"Publication bias" is not a phrase widely familiar to people outside the world of academic research. Yet it can explain how a drug launched as a safe and effective treatment can later turn out to be useless, or even deadly.
Pharmaceutical companies invest millions of pounds in drug research and have a powerful commercial interest in publishing positive findings for the medicines they have spent years developing. But they are equally keen to keep quiet about those trials which show no effect.

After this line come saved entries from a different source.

-- ==== Sys2Proof/Machine/Float.lean ====
section
/-! DEFINITION. Arithmetic on exact floating-point values, each result exact or carrying a low bit that says it lies
strictly between two values, so that one rounding gives the rounding of the exact result (R112 to R116, R125). -/
namespace Sys2Proof.Machine

/-- A value with the events that belong to the operation rather than to its rounding. -/
abbrev FRes := FVal × FpFlags

/-- Is the value a signalling NaN? -/
def isSNaN : FVal → Bool
  | .nan s => s
  | _ => false

/-- Is the value a NaN? -/
def isNaN : FVal → Bool
  | .nan _ => true
  | _ => false

/-- NV when any of the values is a signalling NaN (R114). -/
def nvIfSNaN (l : List FVal) : FpFlags := { nv := l.any isSNaN }

/-- The canonical NaN result of an invalid operation. -/
def invalid : FRes := (.nan false, flagNV)

/-- The value with its sign inverted. -/
def fneg : FVal → FVal
  | .nan s => .nan s
  | .inf n => .inf (!n)
  | .fin n m e => .fin (!n) m e

/-- A signed multiple of a power of two. -/
def signedMan (neg : Bool) (m : Nat) : Int := if neg then -(m : Int) else (m : Int)

/-- The sign of an exact zero sum of nonzero or opposite operands (IEEE 754-2019, R112): minus only toward −infinity. -/
def zeroSumNeg (rm : RMode) (n1 n2 : Bool) : Bool :=
  if n1 = n2 then n1 else decide (rm = .rdn)

/-- The exact sum of two finite values. -/
def finAdd (rm : RMode) (n1 : Bool) (m1 : Nat) (e1 : Int) (n2 : Bool) (m2 : Nat) (e2 : Int) : FVal :=
  let e := if e1 < e2 then e1 else e2
  let z := signedMan n1 (m1 <<< (e1 - e).toNat) + signedMan n2 (m2 <<< (e2 - e).toNat)
  if z = 0 then
    .fin (if m1 = 0 ∧ m2 = 0 then zeroSumNeg rm n1 n2 else decide (rm = .rdn)) 0 0
  else .fin (decide (z < 0)) z.natAbs e

/-- x + y (R113). -/
def fadd (rm : RMode) (x y : FVal) : FRes :=
  match x, y with
  | .nan s, .nan t => (.nan false, { nv := s || t })
  | .nan s, _ => (.nan false, { nv := s })
  | _, .nan t => (.nan false, { nv := t })
  | .inf a, .inf b => if a = b then (.inf a, noFlags) else invalid
  | .inf a, .fin _ _ _ => (.inf a, noFlags)
  | .fin _ _ _, .inf b => (.inf b, noFlags)
  | .fin n1 m1 e1, .fin n2 m2 e2 => (finAdd rm n1 m1 e1 n2 m2 e2, noFlags)

/-- x − y (R113). -/
def fsub (rm : RMode) (x y : FVal) : FRes := fadd rm x (fneg y)

/-- x × y (R113). -/
def fmul (x y : FVal) : FRes :=
  match x, y with
  | .nan s, .nan t => (.nan false, { nv := s || t })
  | .nan s, _ => (.nan false, { nv := s })
  | _, .nan t => (.nan false, { nv := t })
  | .inf a, .inf b => (.inf (a != b), noFlags)
  | .inf a, .fin n m _ => if m = 0 then invalid else (.inf (a != n), noFlags)
  | .fin n m _, .inf b => if m = 0 then invalid else (.inf (b != n), noFlags)
  | .fin n1 m1 e1, .fin n2 m2 e2 => (.fin (n1 != n2) (m1 * m2) (e1 + e2), noFlags)

/-- x × y + z with one rounding to come (R115): infinity times zero is invalid even when z is a quiet NaN. -/
def ffma (rm : RMode) (x y z : FVal) : FRes :=
  let p := fmul x y
  let inv := flagsOr p.2 (nvIfSNaN [x, y, z])
  if isNaN x || isNaN y then (.nan false, nvIfSNaN [x, y, z])
  else if isNaN p.1 then (.nan false, inv)
  else
    let r := fadd rm p.1 z
    (r.1, flagsOr inv r.2)

/-- A quotient of naturals with at least 80 significant bits and a low bit for the remainder: (q, exponent offset). -/
def quotBits (a b : Nat) : Nat × Int :=
  let k := 80 + b.log2
  let n := a <<< k
  (2 * (n / b) + (if n % b = 0 then 0 else 1), -(k : Int) - 1)

/-- x / y (R113, R114). -/
def fdiv (x y : FVal) : FRes :=
  match x, y with
  | .nan s, .nan t => (.nan false, { nv := s || t })
  | .nan s, _ => (.nan false, { nv := s })
  | _, .nan t => (.nan false, { nv := t })
  | .inf _, .inf _ => invalid
  | .inf a, .fin n _ _ => (.inf (a != n), noFlags)
  | .fin n _ _, .inf b => (.fin (n != b) 0 0, noFlags)
  | .fin n1 m1 e1, .fin n2 m2 e2 =>
    if m2 = 0 then (if m1 = 0 then invalid else (.inf (n1 != n2), flagDZ))
    else
      let q := quotBits m1 m2
      (.fin (n1 != n2) q.1 (e1 - e2 + q.2), noFlags)

/-- The value one. -/
def fone : FVal := .fin false 1 0

/-- 1 / x (R114). -/
def frcp (x : FVal) : FRes := fdiv fone x

/-- The root of m × 2^e with at least 80 significant bits and a low bit for the remainder. -/
def rootBits (m : Nat) (e : Int) : Nat × Int :=
  let m1 := if e % 2 = 0 then m else 2 * m
  let e1 := if e % 2 = 0 then e else e - 1
  let n := m1 <<< 160
  let r := isqrt n
  (2 * r + (if r * r = n then 0 else 1), e1 / 2 - 81)

/-- sqrt(x) (R114). -/
def fsqrt (x : FVal) : FRes :=
  match x with
  | .nan s => (.nan false, { nv := s })
  | .inf neg => if neg then invalid else (.inf false, noFlags)
  | .fin neg m e =>
    if m = 0 then (.fin neg 0 0, noFlags)
    else if neg then invalid
    else
      let r := rootBits m e
      (.fin false r.1 r.2, noFlags)

/-- 1 / sqrt(x) (R114), from the root of a quotient whose remainder the low bit keeps. -/
def frsq (x : FVal) : FRes :=
  match x with
  | .nan s => (.nan false, { nv := s })
  | .inf neg => if neg then invalid else (.fin false 0 0, noFlags)
  | .fin neg m e =>
    if m = 0 then (.inf neg, flagDZ)
    else if neg then invalid
    else
      let m1 := if e % 2 = 0 then m else 2 * m
      let e1 := if e % 2 = 0 then e else e - 1
      let k := 200 + m1.log2
      let k2 := if k % 2 = 0 then k else k + 1
      let r := isqrt (2 ^ k2 / m1)
      (.fin false (2 * r + (if r * r * m1 = 2 ^ k2 then 0 else 1)) (-(e1 / 2) - ((k2 / 2 : Nat) : Int) - 1), noFlags)

/-! ### Base-2 exponential and logarithm, in fixed point with 320 fraction bits -/

/-- Fraction bits of the fixed-point work. -/
def fxBits : Nat := 320

/-- Sum of z^(2k+1)/(2k+1) over the terms k to come, z a fixed-point number: the series of the inverse hyperbolic tangent. -/
def atanhSeries (z2 : Nat) : Nat → Nat → Nat → Nat → Nat
  | 0, _, _, acc => acc
  | n + 1, k, p, acc => atanhSeries z2 n (k + 1) ((p * z2) >>> fxBits) (acc + p / (2 * k + 1))

/-- ln(a / b) for 1 ≤ a / b ≤ 2, in fixed point. -/
def lnRatio (a b : Nat) : Nat :=
  let z := ((a - b) <<< fxBits) / (a + b)
  2 * atanhSeries ((z * z) >>> fxBits) 110 0 z 0

/-- ln 2 in fixed point. -/
def fxLn2 : Nat := lnRatio 2 1

/-- Sum of the Taylor terms of e^t to come. -/
def expSeries (t : Nat) : Nat → Nat → Nat → Nat → Nat
  | 0, _, _, acc => acc
  | n + 1, k, p, acc => expSeries t n (k + 1) (((p * t) >>> fxBits) / k) (acc + p)

/-- 2^f for a fixed-point fraction f below 1: a fixed-point number from 1 to 2. -/
def fxExp2 (f : Nat) : Nat := expSeries ((f * fxLn2) >>> fxBits) 80 1 (2 ^ fxBits) 0

/-- 2^x (R113, R114): an integer x gives a power of two exactly; for any other x the low bit marks the result inexact. -/
def fexp2 (x : FVal) : FRes :=
  match x with
  | .nan s => (.nan false, { nv := s })
  | .inf neg => (if neg then .fin false 0 0 else .inf false, noFlags)
  | .fin neg m e =>
    if m = 0 then (fone, noFlags)
    else if 12 < (m.log2 : Int) + e then (.fin false 1 (if neg then -8192 else 8192), noFlags)
    else if 0 ≤ e then (.fin false 1 (signedMan neg (m <<< e.toNat)), noFlags)
    else
      let s := (-e).toNat
      let z := signedMan neg m
      let n := z / ((2 ^ s : Nat) : Int)
      let fr := (z % ((2 ^ s : Nat) : Int)).toNat
      if fr = 0 then (.fin false 1 n, noFlags)
      else
        let f := (fr <<< fxBits) >>> s
        (.fin false (2 * fxExp2 f + 1) (n - (fxBits : Int) - 1), noFlags)

/-- log2(x) (R113, R114): exact at a power of two; elsewhere the low bit marks the result inexact. -/
def flog2 (x : FVal) : FRes :=
  match x with
  | .nan s => (.nan false, { nv := s })
  | .inf neg => if neg then invalid else (.inf false, noFlags)
  | .fin neg m e =>
    if m = 0 then (.inf true, flagDZ)
    else if neg then invalid
    else
      let l := m.log2
      let n : Int := (l : Int) + e
      if m = 2 ^ l then (if n = 0 then .fin false 0 0 else .fin (decide (n < 0)) n.natAbs 0, noFlags)
      else
        let fr := ((lnRatio m (2 ^ l)) <<< fxBits) / fxLn2
        let z : Int := n * ((2 ^ fxBits : Nat) : Int) + (fr : Int)
        (.fin (decide (z < 0)) (2 * z.natAbs + 1) (-(fxBits : Int) - 1), noFlags)

/-! ### Comparison, minimum and maximum -/

/-- The order of two values that are not NaN: less, equal or greater; +0 = −0. -/
def fcmp (x y : FVal) : Ordering :=
  match x, y with
  | .inf a, .inf b => if a = b then .eq else if a then .lt else .gt
  | .inf a, _ => if a then .lt else .gt
  | _, .inf b => if b then .gt else .lt
  | .fin n1 m1 e1, .fin n2 m2 e2 =>
    let e := if e1 < e2 then e1 else e2
    compare (signedMan n1 (m1 <<< (e1 - e).toNat)) (signedMan n2 (m2 <<< (e2 - e).toNat))
  | _, _ => .eq

/-- Is the value a zero or positive by its sign bit? -/
def signNeg : FVal → Bool
  | .nan _ => false
  | .inf n => n
  | .fin n _ _ => n

/-- VMIN and VMAX on values (R114): one NaN gives the other operand, −0 is below +0. -/
def fminmax (max : Bool) (x y : FVal) : FRes :=
  let fl := nvIfSNaN [x, y]
  if isNaN x && isNaN y then (.nan false, fl)
  else if isNaN x then (y, fl)
  else if isNaN y then (x, fl)
  else
    match fcmp x y with
    | .lt => (if max then y else x, fl)
    | .gt => (if max then x else y, fl)
    | .eq => (if signNeg x = max then y else x, fl)

/-- A compare condition of R117 on floats: the bit and the events. -/
def fcond (c : Nat) (x y : FVal) : Bool × FpFlags :=
  let sn := nvIfSNaN [x, y]
  if isNaN x || isNaN y then
    match c with
    | 0 => (false, sn)
    | 1 => (true, sn)
    | 6 => (true, sn)
    | 7 => (false, sn)
    | _ => (false, flagNV)
  else
    let o := fcmp x y
    match c with
    | 0 => (o == .eq, noFlags)
    | 1 => (o != .eq, noFlags)
    | 2 => (o == .lt, noFlags)
    | 3 => (o != .gt, noFlags)
    | 4 => (o == .gt, noFlags)
    | 5 => (o != .lt, noFlags)
    | 6 => (false, noFlags)
    | _ => (true, noFlags)

/-- A compare condition of R117 on integers. -/
def icond (c : Nat) (x y : Int) : Bool :=
  match c with
  | 0 => decide (x = y)
  | 1 => decide (x ≠ y)
  | 2 => decide (x < y)
  | 3 => decide (x ≤ y)
  | 4 => decide (y < x)
  | 5 => decide (y ≤ x)
  | 6 => false
  | _ => true

/-- The delivered bits and all events of a result, rounded once to a format (R112). -/
def deliver (f : FFmt) (rm : RMode) (r : FRes) : Nat × FpFlags :=
  let p := encodeF f rm false r.1
  (p.1, flagsOr r.2 p.2)

/-! ### Exact sums for the dots and the matrix arrays -/

/-- What a list of exact terms sums to before any rounding: NaN seen, infinities seen, and the finite sum as z × 2^e. -/
structure ExactSum where
  nan : Bool := false
  invalid : Bool := false
  posInf : Bool := false
  negInf : Bool := false
  allNegZero : Bool := true
  allPosZero : Bool := true
  z : Int := 0
  e : Int := 0
  deriving DecidableEq, Repr

/-- One more exact term. -/
def sumTerm (s : ExactSum) (t : FRes) : ExactSum :=
  let s := { s with invalid := s.invalid || t.2.nv }
  match t.1 with
  | .nan _ => { s with nan := true }
  | .inf true => { s with negInf := true }
  | .inf false => { s with posInf := true }
  | .fin neg m e =>
    let s := { s with allNegZero := s.allNegZero && neg && decide (m = 0)
                      allPosZero := s.allPosZero && !neg && decide (m = 0) }
    if m = 0 then s
    else
      let e' := if s.z = 0 then e else if s.e < e then s.e else e
      { s with z := s.z * ((2 ^ (s.e - e').toNat : Nat) : Int) + signedMan neg (m <<< (e - e').toNat), e := e' }

/-- The value of an exact sum, with NV for opposite infinities or an invalid product (R115, R116). DESIGN CHOICE: opposite
infinities set NV whatever NaN stands beside them, which R116 does not say (log entry 38). -/
def sumValue (rm : RMode) (s : ExactSum) : FRes :=
  let fl : FpFlags := { nv := s.invalid || (s.posInf && s.negInf) }
  if s.nan || (s.posInf && s.negInf) then (.nan false, fl)
  else if s.posInf then (.inf false, fl)
  else if s.negInf then (.inf true, fl)
  else if s.z = 0 then (.fin (s.allNegZero || (!s.allPosZero && decide (rm = .rdn))) 0 0, fl)
  else (.fin (decide (s.z < 0)) s.z.natAbs s.e, fl)

end Sys2Proof.Machine
end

Medical journals comply in this process of self-censorship because, like the lay media, they are competing for readers and positive results – the more dramatic the better – attract more attention. The result is that over months and years, an impression is created that a drug is more effective, and has fewer side-effects, than is really the case.
This is known as "publication bias", the selection of only positive studies for publication. If all the studies conducted, positive and negative, were reviewed the overall impression might be very different. Publication bias has been blamed for the debacle over the powerful painkiller Vioxx, dramatically withdrawn from the market in 2004, after it was suspected of causing heart attacks. The fatal side-effect had not been picked up despite years of research in thousands of patients. Now it is being blamed for the revelation that two decades after their launch, the new-generation anti-depressants, including Prozac and Seroxat, may be no better than placebos.
Data obtained from the Food and Drug Administration in the United States under freedom of information legislation showed that when all the trials, published and unpublished, submitted at the time the drugs were licensed were analysed, it showed no clinically significant effect. The finding makes the review of the present Nice guidelines on the treatment of depression "all the more urgent", according to Tim Kendall, the head of group responsible for drawing them up.
The present guidelines, issued in 2004, recommend psychological treatments be offered as an alternative to drugs, especially in mild depression, a change from the original guidelines which recommended drugs as the first line of treatment. Revised guidelines are due at the end of the year.
Dr Kendall, a consultant psychiatrist in Sheffield, said: "The doubt the study raises is how much confidence we can have in our current data set, which is much bigger [than in the study] but may not be complete. The drug industry says they are being much more open but I am not convinced we are seeing the data we should see, and we are certainly not seeing what the licensing authorities are seeing."